Kuroita Toshihiro, Kanno Takuya, Kawai Atsushi, Kawakami Bunsei, Oka Masanori, Endo Yaeta, Tozawa Yuzuru
Graduate School of Science and Engineering, Ehime University, Bunkyo-cho, Matsuyama, Ehime, 790-8577, Japan.
Extremophiles. 2007 Jan;11(1):85-94. doi: 10.1007/s00792-006-0015-4. Epub 2006 Aug 8.

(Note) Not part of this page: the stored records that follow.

/-- The vaults named fail one after another, and none that has failed comes back. -/
theorem foldl_failVault {l : List Nat} {s : State} (hwf : sparseWf {} s.vaults = true) {k : Nat} (hk : k ∈ l ∨ Failed (vaultAt s k)) :
    Failed (vaultAt (l.foldl failVault s) k) := by
  induction l generalizing s with
  | nil => exact hk.resolve_left List.not_mem_nil
  | cons v l ih =>
    have hwf' : sparseWf {} (failVault s v).vaults = true := by
      rw [failVault_vaults]
      exact sparseWf_set _ _ _ _ hwf
    refine ih hwf' ?_
    have hget : vaultAt (failVault s v) k = if k = v then { vaultAt s v with failed := true, untrained := true } else vaultAt s k := by
      rw [vaultAt, failVault_vaults, sparseGet_set _ _ hwf, ← vaultAt]
    by_cases hkv : k = v
    · exact .inr (by rw [hget, if_pos hkv]; exact ⟨rfl, rfl⟩)
    · rw [hget, if_neg hkv]
      exact hk.imp_left fun hmem => (List.mem_cons.1 hmem).resolve_left hkv

/-- What a failed channel adds. -/
def failChan (s : State) (c : Nat) : State :=
  trainFailed c 1 (setChan s c { chanAt s c with failed := true, untrained := true })

/-- What training's failures leave alone. -/
def trainedView (s : State) : Pow × Img × Sparse Byte × Sparse Bool := (s.pow, s.img, s.mem, s.poison)

theorem trainFailed_view (i k : Nat) (s : State) : trainedView (trainFailed i k s) = trainedView s := by
  simp only [trainedView, trainFailed, raise_pow, logE_pow, raise_img, logE_img, raise_mem, logE_mem, raise_poison, logE_poison]

/-- DRAM as its training leaves it: zero, and being initialised (R106). -/
def trainedDram (s : State) : State :=
  loseDram { s with
    pow := { s.pow with trained := true, training := false, initing := true }
    mir := { s.mir with trained := true } }

/-- DRAM at the end of training, with the vaults and channels that failed (R493). -/
def trainingEnded (v : BitVec 256) (c : BitVec 16) (s : State) : State :=
  (bitsSet 16 c.toNat).foldl failChan ((bitsSet 256 v.toNat).foldl failVault (trainedDram s))

theorem trainingEnded_view (v : BitVec 256) (c : BitVec 16) (s : State) :
    trainedView (trainingEnded v c s) = trainedView (trainedDram s) :=
  (foldl_keep trainedView failChan (fun _ _ => trainFailed_view ..) _ _).trans
    (foldl_keep trainedView failVault (fun _ _ => trainFailed_view ..) _ _)

theorem trainingEnded_vaults (v : BitVec 256) (c : BitVec 16) (s : State) :
    (trainingEnded v c s).vaults = ((bitsSet 256 v.toNat).foldl failVault (trainedDram s)).vaults :=
  foldl_keep State.vaults failChan (fun s c => by rw [failChan, trainFailed, raise_vaults, logE_vaults, setChan_vaults]) _ _

theorem dramTrainingDone_ends {v : BitVec 256} {c : BitVec 16} {s : State} (htrain : s.pow.training = true)
    (hmain : s.pow.mainOk = true) (hrestore : s.pow.restore = none) (hwait : s.img.waiting = false) :
    exec (.dramTrainingDone v c) s = .next (trainingEnded v c s) := by
  have hexec : exec (.dramTrainingDone v c) s =
      .next (if (trainingEnded v c s).img.waiting then coldApply (trainingEnded v c s) else trainingEnded v c s) :=
    if_pos ⟨htrain, hmain, by rw [hrestore]; rfl⟩
  have himg : (trainingEnded v c s).img = s.img := congrArg (fun x => x.2.1) (trainingEnded_view v c s)
  rw [hexec, himg, hwait]
  rfl

/-! ### The link -/

theorem perstDeassert_trains {s : State} (hperst : s.pow.perst = true) (hfirst : s.pow.firstPerst = true) (halive : s.pow.alive = true) :
    exec .perstDeassert s = .next (trainLink { s with pow := { s.pow with perst := false, firstPerst := false } }) := by
  show execPerstDeassert s = _
  simp only [execPerstDeassert, hperst, hfirst, halive, if_true]

/-- Settles O47: each supply by the state in which it finds the module. -/
theorem suppliesAndLinkComeUp : Obligations.SuppliesAndLinkComeUp := by
  refine ⟨fun s => auxPowerUp_cold, fun s haux => ⟨_, auxLoss_blanks haux, rfl, rfl, rfl, rfl, rfl, rfl, rfl⟩,
    fun s hmain haux hst htrip hrestore => ⟨_, mainInRange_trains hmain haux hst htrip hrestore, rfl, rfl, rfl, rfl, rfl⟩,
    fun v c s htrain hmain hrestore hwait => ?trained,
    fun s hperst hfirst halive => ⟨_, perstDeassert_trains hperst hfirst halive, rfl, rfl, rfl, rfl⟩,
    fun s hlink halive => if_pos ⟨hlink, halive⟩⟩
  have hview := trainingEnded_view v c s
  have hpow : (trainingEnded v c s).pow = { s.pow with trained := true, training := false, initing := true } := congrArg Prod.fst hview
  have hmem : (trainingEnded v c s).mem = [] := congrArg (fun x => x.2.2.1) hview
  have hpoison : (trainingEnded v c s).poison = [] := congrArg (fun x => x.2.2.2) hview
  refine ⟨_, dramTrainingDone_ends htrain hmain hrestore hwait, by rw [hpow], by rw [hpow], by rw [hpow], hmem, hpoison,
    fun hwf k hk hbit => ?_⟩
  have hset : k ∈ bitsSet 256 v.toNat := List.mem_filter.2 ⟨List.mem_range.2 hk, hbit⟩
  have hfailed := foldl_failVault (s := trainedDram s) hwf (k := k) (.inl hset)
  rw [vaultAt, trainingEnded_vaults, ← vaultAt]
  exact hfailed

end Sys2Proof.Machine
end

section
/-!
Resets of kinds 1 to 3 and the warm restore (R43, R105, R106, R447, R489, R490, R497, R502).
-/
namespace Sys2Proof.Machine

/-! ### What a reset leaves -/

/-- The parts of the state that the events of a reset do not touch. -/
def besideEvents (s : State) : Pow × List Task × Sparse Nat × Sparse Byte × Sparse Bool × Mirror × Sec × Sparse Byte :=
  (s.pow, s.tasks, s.sems, s.mem, s.poison, s.mir, s.sec, s.host)

theorem raise_besideEvents (n : Nat) (s : State) : besideEvents (raise n s) = besideEvents s := by
  simp only [besideEvents, raise_pow, raise_tasks, raise_sems, raise_mem, raise_poison, raise_mir, raise_sec, raise_host]

theorem logE_besideEvents (sev : Nat) (code : Status) (src : Option Nat) (d : Nat) (b : List Byte) (s : State) :
    besideEvents (logE sev code src d b s) = besideEvents s := by
  simp only [besideEvents, logE_pow, logE_tasks, logE_sems, logE_mem, logE_poison, logE_mir, logE_sec, logE_host]

/-- What a reset of a kind makes of the module: the hub empty, the kind noted, and what outlives a reset as before (R489). -/
structure ResetOf (k : Nat) (s t : State) : Prop where
  lastReset : t.pow.lastReset = k
  restore : t.pow.restore.isSome = true
  mainOk : t.pow.mainOk = s.pow.mainOk
  tasks : t.tasks = []
  sems : t.sems = []
  mir : t.mir = s.mir
  mrs : t.sec.mrs = s.sec.mrs
  host : t.host = s.host

theorem dropHub_besideEvents (s : State) : ∃ p q, besideEvents (dropHub s) = (p, [], [], s.mem, s.poison, s.mir, q, s.host) ∧
    p.mainOk = s.pow.mainOk ∧ q.mrs = s.sec.mrs := by
  unfold dropHub
  refine ⟨_, _, (foldl_keep besideEvents _ (fun s c => raise_besideEvents (0x180 + c) s) _ _).trans rfl, rfl, rfl⟩

/-- The hub after a reset of a kind has dropped it: DRAM is lost where the kind loses main power, and the restore waits. -/
def resetHub (k : Nat) (r : Restore) (s : State) : State :=
  let d := if k = 1 ∨ k = 4 then loseDram (dropHub s) else dropHub s
  { d with pow := { d.pow with lastReset := k, restore := some r } }

theorem beginReset_eq (k : Nat) (s : State) : ∃ r, beginReset k s = logE 1 .success none 0xFF (leBytes 1 k) (resetHub k r s) :=
  ⟨_, rfl⟩

theorem resetHub_besideEvents (k : Nat) (r : Restore) (s : State) : ∃ p q, besideEvents (resetHub k r s) =
    (p, [], [], if k = 1 ∨ k = 4 then [] else s.mem, if k = 1 ∨ k = 4 then [] else s.poison, s.mir, q, s.host) ∧
    p.lastReset = k ∧ p.restore.isSome = true ∧ p.mainOk = s.pow.mainOk ∧ q.mrs = s.sec.mrs := by
  obtain ⟨p, q, hkeep, hmain, hmrs⟩ := dropHub_besideEvents s
  simp only [besideEvents, Prod.mk.injEq] at hkeep
  obtain ⟨hp, htasks, hsems, hmem, hpoison, hmir, hq, hhost⟩ := hkeep
  refine ⟨{ p with lastReset := k, restore := some r }, q, ?_, rfl, rfl, hmain, hmrs⟩
  unfold resetHub
  dsimp only
  by_cases hk : k = 1 ∨ k = 4
  · simp only [if_pos hk, besideEvents, loseDram, hp, htasks, hsems, hmir, hq, hhost]
  · simp only [if_neg hk, besideEvents, hp, htasks, hsems, hmem, hpoison, hmir, hq, hhost]

theorem beginReset_resets (k : Nat) (s : State) : ResetOf k s (beginReset k s) ∧
    (beginReset k s).mem = (if k = 1 ∨ k = 4 then [] else s.mem) ∧
    (beginReset k s).poison = (if k = 1 ∨ k = 4 then [] else s.poison) := by
  obtain ⟨r, hr⟩ := beginReset_eq k s
  obtain ⟨p, q, hkeep, hlast, hrestore, hmain, hmrs⟩ := resetHub_besideEvents k r s
  have hlog := (logE_besideEvents 1 .success none 0xFF (leBytes 1 k) (resetHub k r s)).trans hkeep
  rw [← hr] at hlog
  simp only [besideEvents, Prod.mk.injEq] at hlog
  obtain ⟨hp, htasks, hsems, hmem, hpoison, hmir, hq, hhost⟩ := hlog
  exact ⟨⟨by rw [hp, hlast], by rw [hp, hrestore], by rw [hp, hmain], htasks, hsems, hmir, by rw [hq, hmrs], hhost⟩, hmem, hpoison⟩

/-! ### Which cause is which kind -/

/-- The loss of main power is a reset of kind 1 (R478, R479). -/
theorem mainGone_resets {s : State} (haux : s.pow.auxOk = true) (hst : s.pow.st ≠ 4) :
    mainGone s = beginReset 1 { s with pow := { s.pow with mainOk := false } } := by
  simp only [mainGone, haux, hst, decide_false, Bool.not_true, Bool.or_self, Bool.false_eq_true, if_false]

/-- A command that resets without the loss of main answers the reset of a state that differs only in its power state, its
events and its link. -/
def ResetsFrom (c : Instr) (k : Nat) (s : State) : Prop :=
  ∃ u, exec c s = .next (beginReset k u) ∧ u.mem = s.mem ∧ u.poison = s.poison ∧ u.mir = s.mir ∧ u.sec = s.sec ∧ u.host = s.host

theorem hubReset_resets {s : State} (haux : s.pow.auxOk = true) :
    ResetsFrom (.hubReset 0xC0DE (some (pec (smbAddr false :: 0x51 :: leBytes 2 0xC0DE)))) 3 s := by
  refine ⟨s, congrArg _ (if_pos ?_), rfl, rfl, rfl, rfl, rfl⟩
  rw [haux]
  exact beq_self_eq_true (pec (smbAddr false :: 0x51 :: leBytes 2 0xC0DE))

theorem wakeS2_mir (s : State) : (wakeS2 s).mir = s.mir := by simp only [wakeS2]; split <;> simp

theorem pwrReset_resets {s : State} (hup : hostUp s = true) : ResetsFrom (.pwrReset 0xC0DE) 3 s :=
  ⟨wakeS2 s, (next_viaHost hup _).trans (congrArg _ (if_pos rfl)), wakeS2_mem s, (wakeS2_sameView s).poison, wakeS2_mir s,
    wakeS2_sec s, (wakeS2_sameView s).host⟩

theorem perst_resets {s : State} (hperst : s.pow.perst = false) (haux : s.pow.auxOk = true) (hst : s.pow.st < 3)
    (hseen : s.pow.seenMain = true) : ResetsFrom (.linkReset .perst) 2 s := by
  refine ⟨{ s with pow := { s.pow with perst := true, link := .down } }, ?_, rfl, rfl, rfl, rfl, rfl⟩
  show execLinkReset .perst s = _
  simp only [execLinkReset, hperst, haux, hseen, Nat.not_le.2 hst, decide_false, Bool.not_true, Bool.or_self, Bool.false_eq_true,
    if_false]

theorem hotReset_resets {s : State} (hlink : s.pow.link = .up) : ResetsFrom (.linkReset .hotReset) 2 s :=
  ⟨s, if_pos hlink, rfl, rfl, rfl, rfl, rfl⟩

theorem dataLinkDown_resets {s : State} (hlink : s.pow.link = .up) (hperst : s.pow.perst = false) :
    ResetsFrom (.linkReset .dataLinkDown) 2 s :=
  ⟨s, if_pos ⟨hlink, by rw [hperst]; rfl⟩, rfl, rfl, rfl, rfl, rfl⟩

/-! ### The warm restore -/

/-- What a restore sets first and then leaves: image, configuration, the restore that waits, the power state, DRAM and host
memory. -/
def restoreView (s : State) : Img × Conf × Option Restore × Nat × Sparse Byte × Sparse Byte :=
  (s.img, s.conf, s.pow.restore, s.pow.st, s.mem, s.host)

theorem raise_restoreView (n : Nat) (s : State) : restoreView (raise n s) = restoreView s := by
  simp only [restoreView, raise_img, raise_conf, raise_pow, raise_mem, raise_host]

theorem logE_restoreView (sev : Nat) (code : Status) (src : Option Nat) (d : Nat) (b : List Byte) (s : State) :
    restoreView (logE sev code src d b s) = restoreView s := by
  simp only [restoreView, logE_img, logE_conf, logE_pow, logE_mem, logE_host]

theorem evRefresh_restoreView (s : State) : restoreView (evRefresh s) = restoreView s := by
  simp only [restoreView, evRefresh_img, evRefresh_conf, evRefresh_pow, evRefresh_mem, evRefresh_host]

theorem extendMr_restoreView (m kind core version : Nat) (d : List Byte) (s : State) :
    restoreView (extendMr m kind core version d s) = restoreView s := by
  simp only [extendMr]
  split
  · rfl
  · exact raise_restoreView _ _

theorem applyPower_restoreView (s : State) : restoreView (applyPower s) = restoreView s := by
  refine foldl_keep restoreView _ (fun s i => ?_) _ s
  dsimp only
  split <;> rfl

theorem maskWord_restoreView (n : Nat) (v : Word) (s : State) : restoreView (maskWord n v s) = restoreView s := by
  simp only [maskWord, evWrite]
  split
  · rfl
  · split
    · exact evRefresh_restoreView _
    · exact evRefresh_restoreView _

theorem applyEvent_restoreView (b : List Byte) (s : State) : restoreView (applyEvent b s) = restoreView s := by
  unfold applyEvent
  refine (evRefresh_restoreView _).trans ((foldl_keep restoreView _ (fun s n => maskWord_restoreView n _ s) _ _).trans ?_)
  simp only [restoreView]

theorem retrainPorts_restoreView (s : State) (ps : List Nat) : restoreView (retrainPorts s ps) = restoreView s := by
  unfold retrainPorts
  exact foldl_keep restoreView _ (fun _ _ => by rfl) ps s

theorem emptyDomain_restoreView (s : State) (d : Nat) : restoreView (emptyDomain s d) = restoreView s := by
  unfold emptyDomain
  exact (foldl_keep restoreView _ (fun _ _ => by rfl) _ _).trans (foldl_keep restoreView _ (fun _ _ => by rfl) _ _)

theorem restoreDoms_restoreView (lost : Bool) (s : State) : restoreView (restoreDoms lost s) = restoreView s := by
  refine foldl_keep restoreView _ (fun s d => ?_) _ s
  dsimp only
  split
  · split
    · rfl
    · exact emptyDomain_restoreView s d
  · split
    · rfl
    · exact emptyDomain_restoreView s d

theorem recordReset_restoreView (s : State) (k : Nat) : restoreView (recordReset s k) = restoreView s := by
  unfold recordReset
  dsimp only
  have htrip : ∀ u : State, restoreView (if k = 4 then raise 0x223 (logE 2 .thermalTrip (some 0x223) 0xFF [] u) else u) =
      restoreView u := fun u => by
    split
    · exact (raise_restoreView _ _).trans (logE_restoreView ..)
    · rfl
  have hmr := (htrip _).trans (extendMr_restoreView 5 5 0 k (sha3 (leBytes 1 k ++ leBytes 7 0)) s)
  split
  · exact (raise_restoreView _ _).trans hmr
  · exact hmr

theorem closeDebug_restoreView (s : State) : restoreView (closeDebug s) = restoreView s :=
  (raise_restoreView _ _).trans (extendMr_restoreView 4 4 0 0 (List.replicate 32 0) s)

theorem restoreBank_restoreView (s : State) (i : Nat) : restoreView (restoreBank s i) = restoreView s := rfl

theorem setEpochs_restoreView (e : Nat) (s : State) : restoreView (setEpochs e s) = restoreView s := by
  unfold setEpochs
  exact foldl_keep restoreView _ (fun _ _ => by rfl) _ s

/-- The settings of the mirror store before they reach the islands, the controller and the ports (R43). -/
def storedSettings (s : State) : State :=
  { s with
    conf := confOf s.mir.firmware s.mir.segs
    img := { epoch := s.mir.epoch, digest := s.mir.digest, segs := s.mir.segs, version := s.mir.version }
    cores := coresOf (confOf s.mir.firmware s.mir.segs)
    net := { s.net with role := (confOf s.mir.firmware s.mir.segs).link }
    islands := sparseMap {} s.islands (fun x => { x with fun_ := {} }) }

We have isolated and characterized a gene for a putative protein-disulfide oxidoreductase (phdsb) in the archaeon Pyrococcus horikoshii. The open reading frame of phdsb encodes a protein of 170 amino acids with an NH(2)-terminal extension similar to the bacterial signal peptides. The putative mature region of PhDsb includes a sequence motif, Cys-Pro-His-Cys (CPHC), that is conserved in members of the bacterial DsbA family, but otherwise the archaeal and bacterial sequences do not show substantial similarity. A recombinant protein corresponding to the predicted mature form of PhDsb behaved as a monomer and manifested oxidoreductase activities in vitro similar to those of DsbA of Escherichia coli. The catalytic activity of PhDsb was thermostable and was shown by mutation analysis to depend on the NH(2)-terminal cysteine residue of the CPHC motif. Thus, in spite of their low overall sequence similarities, DsbA-like proteins of archaea and bacteria appear to be highly similar in terms of function.
我们已经从嗜热栖热球菌中分离并鉴定了一个假定的蛋白质二硫键氧化还原酶(phdsb)基因。phdsb的开放阅读框编码一个由170个氨基酸组成的蛋白质,其NH(2)末端延伸类似于细菌信号肽。PhDsb的假定成熟区域包含一个序列基序Cys-Pro-His-Cys(CPHC),该基序在细菌DsbA家族成员中保守,但古细菌和细菌序列在其他方面没有显示出实质性的相似性。与预测的PhDsb成熟形式相对应的重组蛋白表现为单体,并在体外表现出与大肠杆菌DsbA相似的氧化还原酶活性。PhDsb的催化活性具有热稳定性,突变分析表明其活性依赖于CPHC基序的NH(2)末端半胱氨酸残基。因此,尽管古细菌和细菌的DsbA样蛋白总体序列相似性较低,但在功能方面似乎高度相似。